Table 4. Correlations between resistance phenotypes and genotypes among C. jejuni isolates.
Drug class | drug (s) tested | species | no. of isolates with R phenotype | Presence of resistance genes or mutations corresponding to resistance phenotype (no. of isolates) | Correlation between genotypes and phenotype (%) |
---|---|---|---|---|---|
Tetracycline | Te | Chickens | n = 357 | tet (O) (n = 333) | 93.27 |
Wild birds | n = 13 | tet (O) (n = 12) | 92.30 | ||
Humans | n = 25 | tet (O) (n = 22) | 88 | ||
Quinolones, fluoroquinolones | Cip, NA | Chicken | n = 450 | GyrA T86I (n = 433)—GyrA T86V (n = 8) | 96.22 |
Wild birds | n = 9 | GyrA T86I (n = 4) | 44.44 | ||
Humans | n = 39 | GyrA T86I (n = 38) | 97.43 |
Discussion
The increasing trend of drug resistance, particularly MDR, to the major antibiotics currently in use among C. jejuni strains is considered a serious public health problem [27]. A European Union summary report has shown that many worldwide studies have reported on high levels of resistance to ciprofloxacin, nalidixic acid, and tetracycline [28]. Furthermore, a worrying emerging resistance to macrolides was recently observed for Campylobacter [16, 28–29]. In Europe, the rates of fluoroquinolones-resistance in broilers are highly variable, ranging from 1.2% in Norway [30] to 44% in Belgium [31]. An alarming situation was found in Spain where the resistance rate to fluoroquinolones was reported to be 90% [32], while in Poland ciprofloxacin resistance increased from 47.9% during 2005–2008 to 90.2% during 2005–2008 [29]. Several studies from Denmark and Finland have reported that fluoroquinolones and tetracycline resistance rates were significantly higher in travel-associated infections when compared with domestically acquired infections [33–34]. Interestingly, it appears that fluoroquinolone resistance has emerged on poultry farms even in the absence of the above-mentioned antimicrobials [35]. It has been also been suggested that other antimicrobials may select for fluoroquinolone-resistance in Campylobacter [36], but the mechanisms involved are still not completely clarified. For these reasons, continuous monitoring of the resistance rates and investigating the resistance mechanisms is fundamental to combating the potential spread of AMR C. jejuni in humans, as well as across the food chain and in the environment. The present study was undertaken to provide better insight into the dynamics of antibiotic resistance in C. jejuni in Italy by characterising C. jejuni strains from humans, poultry and birds from wild and urban habitats. We also sought to determine whether a correlation exists between the resistance phenotypes and genotypes of the C.jejuni isolates from this study.

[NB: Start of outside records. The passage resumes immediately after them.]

-- ==== Sys2Proof/Machine/Sched.lean ====
section
/-! DEFINITION. Credits, pools, weighted deficit round robin, parking (R209 to R219), and the end of an execution. -/
namespace Sys2Proof.Machine

open Sys2Proof

/-! ### Costs (R216), in femtoseconds; a quotient is rounded down -/

/-- n × 10^9 ns divided by a rate, in femtoseconds. (DEDUCED: notes/assumptions/27) -/
def perRate (n rate : Nat) : Nat := n * 1000000000000000 / max 1 rate

/-- What an opcode does with a set, for the rates of R168. -/
inductive Act where
  | keygen | encaps | decaps | sign | verify
deriving DecidableEq, Repr

def Job.act (j : Job) : Act :=
  match j.opcode with
  | 0x0110 => .keygen
  | 0x0120 => .keygen
  | 0x0111 => .encaps
  | 0x0140 => if bit j.aux 0 then .decaps else .encaps
  | 0x0112 => .decaps
  | 0x0130 => .decaps
  | 0x0122 => .verify
  | 0x0123 => .verify
  | _ => .sign

/-- The masking order the cost takes: that of the pair a key generation makes, or of the key the job uses. -/
def State.orderOf (s : State) (j : Job) : Nat :=
  if j.opcode = 0x0110 ∨ j.opcode = 0x0120 then (if bit j.aux 2 then 2 else 1) else (s.jobKey j).order

/-- The rate of a set on the Marionette array (R168); an order-2 key generation has two fifths of the listed rate. (DEDUCED: notes/assumptions/27) -/
def marRate (kem : Bool) (ps : Nat) (a : Act) (order2 : Bool) : Nat :=
  let pick := fun (kg e d1 d2 : Nat) => match a with
    | .keygen => if order2 then kg * 2 / 5 else kg
    | .encaps => e
    | .decaps => if order2 then d2 else d1
    | .sign => if order2 then d2 else d1
    | .verify => e
  if kem then
    match ps with
    | 0x01 => pick 1200000 1350000 900000 380000
    | 0x02 => pick 800000 900000 600000 250000
    | 0x03 => pick 520000 600000 400000 170000
    | 0x40 => pick 400000 450000 300000 300000
    | _ => pick 200000 200000 150000 150000
  else
    match ps with
    | 0x01 => pick 700000 1800000 250000 100000
    | 0x02 => pick 420000 1200000 150000 60000
    | 0x03 => pick 280000 800000 100000 40000
    | 0x18 => 1500000
    | _ => 750000

/-- Signing and verifying rates of an SLH-DSA set (R168). (DEDUCED: notes/assumptions/27) -/
def slhRate (ps : Nat) : Nat × Nat :=
  match ps with
  | 0x08 => (25, 100000)
  | 0x09 => (500, 36000)
  | 0x0A => (14, 70000)
  | 0x0B => (330, 24000)
  | 0x0C => (17, 48000)
  | 0x0D => (160, 23000)
  | 0x0E => (70, 180000)
  | 0x0F => (1500, 65000)
  | 0x10 => (40, 130000)
  | 0x11 => (1000, 45000)
  | 0x12 => (50, 90000)
  | _ => (480, 44000)

/-- Signing and verifying rates of a stateful key; levels verified divide the second (R168). -/
def statefulRate (ps : Nat) (x : StatefulInfo) : Nat × Nat :=
  let r := if ps = 0x20 ∨ ps = 0x21 then
      (match x.steps with
        | 1 => (450000, 1500000)
        | 3 => (340000, 1100000)
        | 15 => (200000, 600000)
        | _ => (30000, 90000))
    else (60000, 300000)
  (r.1, r.2 / max 1 x.trees)

/-- A stateful typecode or OID of the SHAKE family. -/
def statefulKeccak (ps types : Nat) : Bool :=
  if ps = 0x20 ∨ ps = 0x21 then decide (0x0F ≤ types % 256) else if ps = 0x22 then decide (0x10 ≤ types) else decide (0x29 ≤ types)

/-- The TYPE of a stateful key. -/
def State.typesOf (s : State) (j : Job) : Nat :=
  if j.opcode = 0x0120 then bits j.aux 31 16
  else match (s.jobKey j).custody with
    | some c => (s.cust c).types
    | none => (pubTypes j.paramset (s.jobKey j).pub).1

/-- What a stateful job's typecodes say; where no key says, the first typecodes of the set. -/
def State.infoOf (s : State) (j : Job) : StatefulInfo :=
  (if j.opcode = 0x0120 then statefulInfo j.paramset (bits j.aux 31 16) (bits j.arg0 43 40) else s.statefulOf (s.jobKey j)).getD
    ⟨0, 0, 20, 20, 1, 67, 15⟩

/-- The work that takes its input on a Keccak core. -/
def State.keccakWork (s : State) (j : Job) : Bool :=
  let ps := j.paramset
  match j.opcode with
  | 0x0200 => decide (4 ≤ ps) && decide (ps ≤ 8)
  | 0x0201 => decide (4 ≤ ps) && decide (ps ≤ 8)
  | 0x0202 => true
  | 0x0203 => ps == 0x2A
  | 0x0504 => ps == 0x2A
  | _ => if isSlhDsa ps then decide (0x0E ≤ ps) else statefulKeccak ps (s.typesOf j)

/-- The job's hash work holds key material, so that its sessions are masked (R293). A hash or a signature check of the host's bytes holds none. (DEDUCED: notes/assumptions/66) -/
def Job.masksCalls (j : Job) : Bool := j.passed.isSome || !([0x0200, 0x0122, 0x0123].contains j.opcode)

/-- The HSH pool's cost of one operation. (DEDUCED: notes/assumptions/27) -/
def State.hshCost (s : State) (j : Job) : Nat :=
  let ps := j.paramset
  let bytes := j.effIn * (if s.keccakWork j then 150000 else 420000)
  if j.opcode = 0x0203 ∨ j.opcode = 0x0504 then perRate 64 10000000 + bytes
  else if 0x0200 ≤ j.opcode ∧ j.opcode ≤ 0x0202 then perRate 64 15000000 + bytes
  else if isSlhDsa ps then
    let r := slhRate ps
    perRate 64 (match j.act with
      | .keygen => r.1 * (if ps % 2 = 0 then 100 else 25)
      | .verify => r.2
      | _ => r.1) + bytes
  else
    let x := s.infoOf j
    match j.act with
    | .keygen => 64000000000000000 * 32 * (x.trees * 2 ^ x.height * x.p * x.steps) / 2400000000 + bytes
    | .verify => perRate 64 (statefulRate ps x).2 + bytes
    | _ => perRate 64 (statefulRate ps x).1 + bytes

/-- Fixed part, one attempt, and search time of a Classic McEliece key generation, in µs (R306). -/
def mcelieceTimes (ps : Nat) : Nat × Nat × Nat :=
  match ps with
  | 0x10 => (988, 206, 21)
  | 0x11 => (2907, 605, 60)
  | 0x12 => (4476, 931, 93)
  | 0x13 => (4883, 1016, 102)
  | _ => (5813, 1209, 121)

/-- The CDE pool's cost. (DEDUCED: notes/assumptions/27) -/
def Job.cdeCost (j : Job) : Nat :=
  let ps := j.paramset
  if isMceliece ps && decide (j.act = .keygen) then
    let (f, a, g) := mcelieceTimes ps
    if bit j.aux 0 then (f + a + g) * 1000000000 else f * 1000000000 + a * 3460000000
  else
    let r := match ps with
      | 0x10 => (0, 45000, 120000)
      | 0x11 => (0, 23000, 70000)
      | 0x12 => (0, 12000, 36000)
      | 0x13 => (0, 12000, 40000)
      | 0x14 => (0, 9200, 34000)
      | 0x20 => (400000, 300000, 200000)
      | 0x21 => (180000, 140000, 90000)
      | _ => (100000, 80000, 50000)
    perRate 2 (match j.act with
      | .keygen => r.1
      | .encaps => r.2.1
      | _ => r.2.2)

/-- The listed RSA size nearest to a modulus, the larger when two are equally near (R216), in femtoseconds: private, verify. -/
def rsaTimes (modBits : Nat) : Nat × Nat :=
  if modBits < 1536 then (71400000000, 3300000000)
  else if modBits < 2560 then (71400000000, 4400000000)
  else if modBits < 3584 then (222000000000, 8900000000)
  else if modBits < 5120 then (500000000000, 15400000000)
  else if modBits < 7168 then (1667000000000, 33300000000)
  else (4000000000000, 61500000000)

/-- Time of one computation of a Diffie–Hellman set: key generation, static decapsulation (chapter 13, Engine time). -/
def dhTimes (ps : Nat) : Nat × Nat :=
  match ps with
  | 0x30 => (6700000000, 6700000000)
  | 0x31 => (20000000000, 20000000000)
  | 0x32 => (perRate 2 130000, 13300000000)
  | _ => (perRate 2 55000, 33300000000)

/-- Key generations per second, and the times of one signing and of one verification, of a curve set (chapter 13, Engine time). -/
def curveTimes (ps : Nat) : Nat × Nat × Nat :=
  match ps with
  | 0x30 => (130000, 16700000000, 20000000000)
  | 0x31 => (55000, 40000000000, 44400000000)
  | 0x32 => (24000, 90900000000, 100000000000)
  | 0x38 => (170000, 12500000000, 15400000000)
  | _ => (65000, 33300000000, 44400000000)

/-- The BGN pool's cost. (DEDUCED: notes/assumptions/27) -/
def State.bgnCost (s : State) (j : Job) : Nat :=
  let ps := if j.paramset = 0x40 ∧ isKemOp j.opcode then 0x30 else if j.paramset = 0x41 ∧ isKemOp j.opcode then 0x33 else j.paramset
  if isKemOp j.opcode then
    let (kg, dh) := dhTimes ps
    2 * (match j.act with
      | .keygen => kg
      | .encaps => kg + dh
      | _ => dh)
  else if isRsa ps then
    match j.act with
    | .keygen => 2 * perRate 2 (if bits j.aux 31 16 = 2 then 40 else if bits j.aux 31 16 = 3 then 12 else 5)
    | .verify => (rsaTimes (8 * (if j.handle = 0 then bits j.arg0 63 48 - 4 else (s.jobKey j).rsaBytes))).2
    | _ => 2 * (rsaTimes (8 * (s.jobKey j).rsaBytes)).1
  else
    let t := curveTimes ps
    match j.act with
    | .keygen => 2 * perRate 2 t.1
    | .verify => t.2.2
    | _ => 2 * t.2.1
where
  /-- An opcode whose set is a KEM set. -/
  isKemOp (op : Nat) : Bool := [0x0110, 0x0111, 0x0112, 0x0130, 0x0140].contains op

/-- The STR pool's cost: 40 ns plus 1 ns for 16 bytes, or 16 ns for each block pass (R216, R321). (DEDUCED: notes/assumptions/27) -/
def Job.strCost (j : Job) : Nat :=
  if j.opcode ≤ 0x0303 then 40000000 + ceilDiv j.effIn 16 * 1000000
  else
    let passes := if j.opcode = 0x0306 then max 1 (ceilDiv j.effIn 16) + 1
      else
        let n := if j.opcode = 0x0304 then ceilDiv j.effIn 8 else j.effIn / 8 - 1
        if n ≤ 1 then 1 else 6 * n
    passes * 16000000

/-- The cost of one record of a batch: its set, its public key, its bytes. (DEDUCED: notes/assumptions/27) -/
def recordCost (ps : Nat) (pk : List Byte) (n : Nat) : Nat :=
  match sigPool ps with
  | .MAR => perRate 32 (marRate false ps .verify false)
  | .HSH =>
    if isSlhDsa ps then perRate 64 (slhRate ps).2 + n * (if 0x0E ≤ ps then 150000 else 420000)
    else perRate 64 (statefulRate ps ((pubStateful ps pk).getD ⟨0, 0, 20, 20, 1, 67, 15⟩)).2 +
      n * (if statefulKeccak ps (pubTypes ps pk).1 then 150000 else 420000)
  | _ => if isRsa ps then (rsaTimes (8 * (pk.length - 4))).2 else (curveTimes ps).2.2

/-- The cost of a job in a pool (R216). A batch is charged record by record, as each is verified. (DEDUCED: notes/assumptions/27) -/
def State.cost (s : State) (p : Pool) (j : Job) : Nat :=
  if j.opcode = 0x0123 then 0 else
  (match p with
    | .SVC => 0
    | .MAR =>
      if j.opcode = 0x0900 then
        ((j.kernel.bind s.kernelAt).elim 0 fun k => k.cycleLimit * 833000 * k.team)
      else perRate 32 (marRate (decide (j.opcode < 0x0120) || j.opcode == 0x0140) j.paramset j.act (s.orderOf j == 2))
    | .HSH => s.hshCost j
    | .CDE => j.cdeCost
    | .BGN => s.bgnCost j
    | .STR => j.strCost)

/-! ### Who waits for a pool -/

/-- The pool that a job waits for next. -/
def Job.nextPool (j : Job) : Option Pool := j.poolsNeeded.find? fun p => !j.pools.contains p

/-- A FENCE entry waits until the head has passed every earlier entry (R204). -/
def State.fenceOk (s : State) (j : Job) : Bool := !j.fence || s.getF .QC_HEAD_HEAD j.q == j.idx

/-- The job waits for a slot of a pool. -/
def State.waitsFor (s : State) (p : Pool) (j : Job) : Bool :=
  j.stage == .accepted && j.nextPool == some p && s.fenceOk j &&
    !(decide (p = .CDE) && j.opcode == 0x0110 && isMceliece j.paramset && !bit (s.getF .CDE_UNIT_ENABLE_EN 0) 2)

/-- Of two jobs of a slice, the one that goes first: PRIO, then acceptance order. -/
def Job.before (a b : Job) : Bool := if a.prio = b.prio then decide (a.stamp < b.stamp) else a.prio

/-- The first of a list of jobs in an order. -/
def firstJob (before : Job → Job → Bool) (l : List Job) : Option Job :=
  l.foldl (fun a j => match a with
    | none => some j
    | some b => if before j b then some j else some b) none

/-- The slices with jobs waiting for a pool, ascending. -/
def State.waitingSlices (s : State) (p : Pool) : List Nat :=
  ((s.jobs.filter fun j => s.waitsFor p j).map fun j => j.slice).dedup.foldl insertAsc []

/-! ### Credits (R209, R211, R213) -/

/-- A reserved credit of class k granted. -/
def State.countReserve (s : State) (k : Nat) : State := s.count .SCH_RESERVE_USE_COUNT_COUNT k 1

/-- Unreserved slots of a pool that are free. -/
def State.poolFree (s : State) (p : Pool) : Nat :=
  poolSize p - 1 - (s.poolUsed p - (s.jobs.map fun j => j.resPools.count p).sum)

/-- The pool's reserved slot is free. -/
def State.poolReserveFree (s : State) (p : Pool) : Bool := s.jobs.all fun j => !j.resPools.contains p

/-- The jobs in a pool's numbered slots. -/
def State.slotsOf (s : State) (p : Pool) : List Nat := (s.jobs.filter fun j => j.pools.contains p).flatMap fun j => j.slot.toList ++ j.slots

/-- Units of an engine that are enabled and online. -/
def State.unitOn (s : State) (en on : Fld) (n : Nat) : Bool := bit (s.getF en 0) n && bit (s.getF on 0) n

Our results show that ciprofloxacin and nalidixic acid resistance was very high in the isolates from humans and poultry (range: 74% to 85%), while 67% of the poultry isolates and approximately half of the human isolates displayed tetracycline resistance. These levels of resistance are consistent with those reported by other recent studies [37]. Similar findings were observed in our previous study of AMR in C. jejuni isolated from broilers, where we noted higher rates of resistance against fluoroquinolones (90%) and similar rates of resistance against tetracycline (64%) [38].
Fluoroquinolones and tetracycline have been used to treat infections in poultry and as growth promoters over the last 50 years [39]. Hence, the high resistance rates to these antimicrobials are likely to be the consequence of their continuous over use [40]. Consistent with this, we observed much lower levels of antibiotic resistance in the isolates obtained from the birds living in urban and wild habitats, which reinforces the argument that the extreme levels of AMR observed in the strains from poultry result from the common use of antibiotics in the farm environment. The MDR profiles of birds from the urban and non-urban habitats suggest that both types of birds could be an important reservoir of MDR C.jejuni strains, and a potential risk population for the spread of resistant bacteria.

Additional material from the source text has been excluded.